To sort and order a single vector you can use this code:

head(myDF$year[order(myDF$year)])

You can also use the sort function, as demonstrated in earlier projects.

Items to submit
  • Code used to solve this problem.

  • Output from running the code.

  • Answers to the 3 questions above.

TWO

  1. Create a new column in your data.frame that is labeled newflag which indicates if the vehicle for sale has been labeled as like new. In other words, the column newflag should be TRUE if the vehicle on that row is like new, and FALSE otherwise.

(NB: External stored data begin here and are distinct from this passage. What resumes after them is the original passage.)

/-- R108: a value to an integer code in mode `rm`. -/
def toInt (k rm : Nat) (v : FVal) : Nat × BitVec 5 :=
  let w := intBits k
  match v with
  | .nan => (0, fNV)
  | .inf n => (wrapTo w (if n then intMin k else intMax k), fNV)
  | .fin n m e sticky =>
    let (u, inexact) := roundAt rm n m e 0 sticky
    let i : Int := if n then -(u : Int) else u
    if i < intMin k then (wrapTo w (intMin k), fNV)
    else if intMax k < i then (wrapTo w (intMax k), fNV)
    else (wrapTo w i, if inexact then fNX else 0)

/-- A conversion of an exact value to a code: floats by R106, integers by R108. -/
def toCode (k rm : Nat) (st : Bool) (v : FVal) : Nat × BitVec 5 :=
  if isFloatCode k then roundF (codeFmt k) rm st v else toInt k rm v

/-- The rounding mode of an RR field: `STA.RM`, RNE, RTZ or RNA (07 R143). -/
def rrMode (rm : BitVec 3) (r : Nat) : Nat := if r = 0 then rm.toNat else if r = 1 then 0 else if r = 2 then 1 else 4

/-! ## Grouped codes (06 R110, R111) -/

/-- The value of a code of a group with zero point `z` and scale `s` (f16 bits). -/
def qval (q z s : Nat) : FVal :=
  match fF16.value s with
  | .nan => .nan
  | .inf n => if q = z then .nan else .inf (n != decide (q < z))
  | .fin n m e _ =>
    if q = z ∨ m = 0 then .fin false 0 0 false
    else .fin (n != decide (q < z)) ((if q < z then z - q else q - z) * m) e false

/-- Quantise a value to a code of `n` bits: v / s to the nearest integer, ties to even, plus z, always saturating. DESIGN
CHOICE: where NV is flagged the result is z, a code of 4 bits takes the low 4 bits of a z above 15, and an inexact quotient
raises no NX, which the rule does not name (log 58). -/
def qenc (v : FVal) (z s n : Nat) : Nat × BitVec 5 :=
  match fF16.value s with
  | .nan => (z, fNV)
  | .inf _ => (z, fNV)
  | .fin k p g _ =>
    match v with
    | .nan => (z, fNV)
    | .inf h => if p = 0 then (z, fNV) else (if h != k then 0 else 2 ^ n - 1, 0)
    | .fin h m e _ =>
      if p = 0 then (z, fNV)
      else if m = 0 then (min z (2 ^ n - 1), 0)
      else
        match fQuot h m e k p g with
        | .fin neg u t st =>
          let i := (roundAt 0 neg u t 0 st).1
          let x : Int := (if neg then -(i : Int) else i) + z
          ((max 0 (min x (2 ^ n - 1))).toNat, 0)
        | _ => (z, fNV)

/-! ## The exact sum cell (06 R112 to R114) -/

/-- ACC. -/
def xsAcc (c : BitVec 512) : Int := signedOf 448 (c.toNat % 2 ^ 448)
/-- COUNT. -/
def xsCount (c : BitVec 512) : Nat := bitsAt c 448 48
/-- FLAGS: PINF, NINF, NAN, OVF from bit 0. -/
def xsFlag (c : BitVec 512) (i : Nat) : Bool := bitOf c (496 + i)
/-- TAG. -/
def xsTag (c : BitVec 512) : Nat := bitsAt c 504 8

/-- A cell from its parts. -/
def xsCell (acc : Int) (count flags tag : Nat) : BitVec 512 :=
  BitVec.ofNat 512 (wrapTo 448 acc + count % 2 ^ 48 * 2 ^ 448 + flags % 2 ^ 8 * 2 ^ 496 + tag % 2 ^ 8 * 2 ^ 504)

/-- R113: a contribution, or none for XCELL_FORMAT. -/
def xsAdd (c : BitVec 512) (v : FVal) (f : Nat) : Option (BitVec 512) :=
  if f < 5 ∨ 11 < f ∨ (xsTag c ≠ 0 ∧ xsTag c ≠ f) then none
  else
    let fl := bitsAt c 496 8
    let last := decide (xsCount c = 2 ^ 48 - 1)
    let fl := if last then fl ||| 8 else fl
    let n := if last then xsCount c else xsCount c + 1
    match v with
    | .nan => some (xsCell (xsAcc c) n (fl ||| 4) f)
    | .inf neg => some (xsCell (xsAcc c) n (fl ||| (if neg then 2 else 1)) f)
    | .fin neg m e _ => some (xsCell (xsAcc c + unitsOf neg m e (-160)) n fl f)

/-- R114: the value of a cell in a format, and the flags for the reader. -/
def xsRead (c : BitVec 512) (f rm : Nat) : Nat × BitVec 5 :=
  if xsFlag c 3 then (if isFloatCode f then (codeFmt f).qnan else 0, fNV)
  else if xsFlag c 2 || (xsFlag c 0 && xsFlag c 1) then
    let z := toCode f rm false .nan
    (z.1, z.2 ||| (if xsFlag c 0 && xsFlag c 1 then fNV else 0))
  else if xsFlag c 0 then toCode f rm false (.inf false)
  else if xsFlag c 1 then toCode f rm false (.inf true)
  else toCode f rm false (.fin (decide (xsAcc c < 0)) (xsAcc c).natAbs (-160) false)

end Sys2Proof.Machine
end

  2. Create a new column called pricecategory that is

    1. cheap for vehicles less than or equal to $1,500

    2. average for vehicles strictly more than $1,500 but less than or equal to $10,000

    3. expensive for vehicles strictly more than $10,000

  3. How many cars are there in each of these three pricecategories ?

Helpful Hint

Remember to consider any 0 values and or NA values

Items to submit
  • Code used to solve this problem.

  • Output from running the code.

  • The answer to the questions above.

THREE

vectoriztion

Most of R’s functions are vectorized, which means that the function will be applied to all elements of a vector, without needing to loop through the elements one at a time. The most common way to access individual elements is by using the [] symbol for indexing.

  1. Using the table() function, and the column myDF$newflag, identify how many vehicles are like new and how many vehicles are not like new.

  2. Now using the cut function and appropriate breaks, create a new column called newpricecategory. Verify that this column is identical to the previously created pricecategory column, created in question TWO.

  3. Make another column called odometerage, which has values new or middle age or old, according to whether the odometer is (respectively): less than or equal to 50000; strictly greater than 50000 and less than or equal to 100000; or strictly greater than 100000. How many cars are in each of these categories?

Helpful Hint
cut(myvector, breaks = c(10,50,200) , labels = c(a,b,c))
Items to submit
  • Code used to solve this problem.

  • Output from running the code.

  • The answer to the questions above.

FOUR

Preparing for Mapping

  1. Extract all of the data for indianapolis into a data.frame called myIndy

  2. Identify the most popular region from myDF, and extract all of the data from that region into a data.frame called popularRegion.

  3. Create a third data.frame with the data from a region of your choice

Items to submit
  • Code used to solve this problem.

  • Output from running the code.

  • The answer to the questions above.

FIVE

Mapping

Using the R package leaflet, make 3 maps of the USA, namely, one map for the data in each of the data.frames from question FOUR.

Items to submit
  • Code used to solve this problem.

  • Output from running the code.

  • The answers to the 3 questions above.

Please make sure to double check that your submission is complete, and contains all of your code and output before submitting. If you are on a spotty internet connection, it is recommended to download your submission after submitting it to make sure what you think you submitted, was what you actually submitted.

In addition, please review our submission guidelines before submitting your project.